**Entries shown**
/-! `State.putBlk` changes `die` alone. -/

@[simp] theorem State.putBlk_regs (b : Blk) (x : BlkSt) : (s.putBlk b x).regs = s.regs := rfl
@[simp] theorem State.putBlk_tim (b : Blk) (x : BlkSt) : (s.putBlk b x).tim = s.tim := rfl
@[simp] theorem State.putBlk_evr (b : Blk) (x : BlkSt) : (s.putBlk b x).evr = s.evr := rfl
@[simp] theorem State.putBlk_ras (b : Blk) (x : BlkSt) : (s.putBlk b x).ras = s.ras := rfl
@[simp] theorem State.putBlk_sl (b : Blk) (x : BlkSt) : (s.putBlk b x).sl = s.sl := rfl
@[simp] theorem State.putBlk_zn (b : Blk) (x : BlkSt) : (s.putBlk b x).zn = s.zn := rfl
@[simp] theorem State.putBlk_stg (b : Blk) (x : BlkSt) : (s.putBlk b x).stg = s.stg := rfl
@[simp] theorem State.putBlk_rdn (b : Blk) (x : BlkSt) : (s.putBlk b x).rdn = s.rdn := rfl
@[simp] theorem State.putBlk_ftl (b : Blk) (x : BlkSt) : (s.putBlk b x).ftl = s.ftl := rfl
@[simp] theorem State.putBlk_fns (b : Blk) (x : BlkSt) : (s.putBlk b x).fns = s.fns := rfl
@[simp] theorem State.putBlk_assocs (b : Blk) (x : BlkSt) : (s.putBlk b x).assocs = s.assocs := rfl
@[simp] theorem State.putBlk_cip (b : Blk) (x : BlkSt) : (s.putBlk b x).cip = s.cip := rfl
@[simp] theorem State.putBlk_cap (b : Blk) (x : BlkSt) : (s.putBlk b x).cap = s.cap := rfl
@[simp] theorem State.putBlk_net (b : Blk) (x : BlkSt) : (s.putBlk b x).net = s.net := rfl
@[simp] theorem State.putBlk_pup (b : Blk) (x : BlkSt) : (s.putBlk b x).pup = s.pup := rfl
@[simp] theorem State.putBlk_pwr (b : Blk) (x : BlkSt) : (s.putBlk b x).pwr = s.pwr := rfl
@[simp] theorem State.putBlk_img (b : Blk) (x : BlkSt) : (s.putBlk b x).img = s.img := rfl
@[simp] theorem State.putBlk_gen (b : Blk) (x : BlkSt) : (s.putBlk b x).gen = s.gen := rfl
@[simp] theorem State.putBlk_kz (b : Blk) (x : BlkSt) : (s.putBlk b x).kz = s.kz := rfl
@[simp] theorem State.putBlk_pcx (b : Blk) (x : BlkSt) : (s.putBlk b x).pcx = s.pcx := rfl
@[simp] theorem State.putBlk_drc (b : Blk) (x : BlkSt) : (s.putBlk b x).drc = s.drc := rfl
@[simp] theorem State.putBlk_outs (b : Blk) (x : BlkSt) : (s.putBlk b x).outs = s.outs := rfl
@[simp] theorem State.putBlk_free (b : Blk) (x : BlkSt) : (s.putBlk b x).free = s.free := rfl
@[simp] theorem State.putBlk_pending (b : Blk) (x : BlkSt) : (s.putBlk b x).pending = s.pending := rfl
@[simp] theorem State.putBlk_rd (b : Blk) (x : BlkSt) (g : Fld) (i1 j1 p1 : Nat) : (s.putBlk b x).rd g i1 j1 p1 = s.rd g i1 j1 p1 := rfl
@[simp] theorem State.putBlk_wf (b : Blk) (x : BlkSt) : Regs.wf (s.putBlk b x).regs = Regs.wf s.regs := rfl

/-! `State.putZx` changes `zn` alone. -/

@[simp] theorem State.putZx_regs (h : Nat) (z : ZoneX) : (s.putZx h z).regs = s.regs := rfl
@[simp] theorem State.putZx_tim (h : Nat) (z : ZoneX) : (s.putZx h z).tim = s.tim := rfl
@[simp] theorem State.putZx_evr (h : Nat) (z : ZoneX) : (s.putZx h z).evr = s.evr := rfl
@[simp] theorem State.putZx_ras (h : Nat) (z : ZoneX) : (s.putZx h z).ras = s.ras := rfl
@[simp] theorem State.putZx_sl (h : Nat) (z : ZoneX) : (s.putZx h z).sl = s.sl := rfl
@[simp] theorem State.putZx_stg (h : Nat) (z : ZoneX) : (s.putZx h z).stg = s.stg := rfl
@[simp] theorem State.putZx_rdn (h : Nat) (z : ZoneX) : (s.putZx h z).rdn = s.rdn := rfl
@[simp] theorem State.putZx_die (h : Nat) (z : ZoneX) : (s.putZx h z).die = s.die := rfl
@[simp] theorem State.putZx_ftl (h : Nat) (z : ZoneX) : (s.putZx h z).ftl = s.ftl := rfl
@[simp] theorem State.putZx_fns (h : Nat) (z : ZoneX) : (s.putZx h z).fns = s.fns := rfl
@[simp] theorem State.putZx_assocs (h : Nat) (z : ZoneX) : (s.putZx h z).assocs = s.assocs := rfl
@[simp] theorem State.putZx_cip (h : Nat) (z : ZoneX) : (s.putZx h z).cip = s.cip := rfl
@[simp] theorem State.putZx_cap (h : Nat) (z : ZoneX) : (s.putZx h z).cap = s.cap := rfl
@[simp] theorem State.putZx_net (h : Nat) (z : ZoneX) : (s.putZx h z).net = s.net := rfl
@[simp] theorem State.putZx_pup (h : Nat) (z : ZoneX) : (s.putZx h z).pup = s.pup := rfl
@[simp] theorem State.putZx_pwr (h : Nat) (z : ZoneX) : (s.putZx h z).pwr = s.pwr := rfl
@[simp] theorem State.putZx_img (h : Nat) (z : ZoneX) : (s.putZx h z).img = s.img := rfl
@[simp] theorem State.putZx_gen (h : Nat) (z : ZoneX) : (s.putZx h z).gen = s.gen := rfl
@[simp] theorem State.putZx_kz (h : Nat) (z : ZoneX) : (s.putZx h z).kz = s.kz := rfl
@[simp] theorem State.putZx_pcx (h : Nat) (z : ZoneX) : (s.putZx h z).pcx = s.pcx := rfl
@[simp] theorem State.putZx_drc (h : Nat) (z : ZoneX) : (s.putZx h z).drc = s.drc := rfl
@[simp] theorem State.putZx_outs (h : Nat) (z : ZoneX) : (s.putZx h z).outs = s.outs := rfl
@[simp] theorem State.putZx_free (h : Nat) (z : ZoneX) : (s.putZx h z).free = s.free := rfl
@[simp] theorem State.putZx_pending (h : Nat) (z : ZoneX) : (s.putZx h z).pending = s.pending := rfl
@[simp] theorem State.putZx_rd (h : Nat) (z : ZoneX) (g : Fld) (i1 j1 p1 : Nat) : (s.putZx h z).rd g i1 j1 p1 = s.rd g i1 j1 p1 := rfl
@[simp] theorem State.putZx_wf (h : Nat) (z : ZoneX) : Regs.wf (s.putZx h z).regs = Regs.wf s.regs := rfl

/-! `State.putQp` changes `net` alone. -/

@[simp] theorem State.putQp_regs (n : Nat) (x : Qp) : (s.putQp n x).regs = s.regs := rfl
@[simp] theorem State.putQp_tim (n : Nat) (x : Qp) : (s.putQp n x).tim = s.tim := rfl
@[simp] theorem State.putQp_evr (n : Nat) (x : Qp) : (s.putQp n x).evr = s.evr := rfl
@[simp] theorem State.putQp_ras (n : Nat) (x : Qp) : (s.putQp n x).ras = s.ras := rfl
@[simp] theorem State.putQp_sl (n : Nat) (x : Qp) : (s.putQp n x).sl = s.sl := rfl
@[simp] theorem State.putQp_zn (n : Nat) (x : Qp) : (s.putQp n x).zn = s.zn := rfl
@[simp] theorem State.putQp_stg (n : Nat) (x : Qp) : (s.putQp n x).stg = s.stg := rfl
@[simp] theorem State.putQp_rdn (n : Nat) (x : Qp) : (s.putQp n x).rdn = s.rdn := rfl
@[simp] theorem State.putQp_die (n : Nat) (x : Qp) : (s.putQp n x).die = s.die := rfl
@[simp] theorem State.putQp_ftl (n : Nat) (x : Qp) : (s.putQp n x).ftl = s.ftl := rfl
@[simp] theorem State.putQp_fns (n : Nat) (x : Qp) : (s.putQp n x).fns = s.fns := rfl
@[simp] theorem State.putQp_assocs (n : Nat) (x : Qp) : (s.putQp n x).assocs = s.assocs := rfl
@[simp] theorem State.putQp_cip (n : Nat) (x : Qp) : (s.putQp n x).cip = s.cip := rfl
@[simp] theorem State.putQp_cap (n : Nat) (x : Qp) : (s.putQp n x).cap = s.cap := rfl
@[simp] theorem State.putQp_pup (n : Nat) (x : Qp) : (s.putQp n x).pup = s.pup := rfl
@[simp] theorem State.putQp_pwr (n : Nat) (x : Qp) : (s.putQp n x).pwr = s.pwr := rfl
@[simp] theorem State.putQp_img (n : Nat) (x : Qp) : (s.putQp n x).img = s.img := rfl
@[simp] theorem State.putQp_gen (n : Nat) (x : Qp) : (s.putQp n x).gen = s.gen := rfl
@[simp] theorem State.putQp_kz (n : Nat) (x : Qp) : (s.putQp n x).kz = s.kz := rfl
@[simp] theorem State.putQp_pcx (n : Nat) (x : Qp) : (s.putQp n x).pcx = s.pcx := rfl
@[simp] theorem State.putQp_drc (n : Nat) (x : Qp) : (s.putQp n x).drc = s.drc := rfl
@[simp] theorem State.putQp_outs (n : Nat) (x : Qp) : (s.putQp n x).outs = s.outs := rfl
@[simp] theorem State.putQp_free (n : Nat) (x : Qp) : (s.putQp n x).free = s.free := rfl
@[simp] theorem State.putQp_pending (n : Nat) (x : Qp) : (s.putQp n x).pending = s.pending := rfl
@[simp] theorem State.putQp_rd (n : Nat) (x : Qp) (g : Fld) (i1 j1 p1 : Nat) : (s.putQp n x).rd g i1 j1 p1 = s.rd g i1 j1 p1 := rfl
@[simp] theorem State.putQp_wf (n : Nat) (x : Qp) : Regs.wf (s.putQp n x).regs = Regs.wf s.regs := rfl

**Prompt**
Your answer should consist only of the lines above between the line holding "b x).ras = s.ras := rfl" and the line holding "b x).zn = s.zn := rfl", inclusive, each transcribed exactly.

**Exercise answer**
@[simp] theorem State.putBlk_ras (b : Blk) (x : BlkSt) : (s.putBlk b x).ras = s.ras := rfl
@[simp] theorem State.putBlk_sl (b : Blk) (x : BlkSt) : (s.putBlk b x).sl = s.sl := rfl
@[simp] theorem State.putBlk_zn (b : Blk) (x : BlkSt) : (s.putBlk b x).zn = s.zn := rfl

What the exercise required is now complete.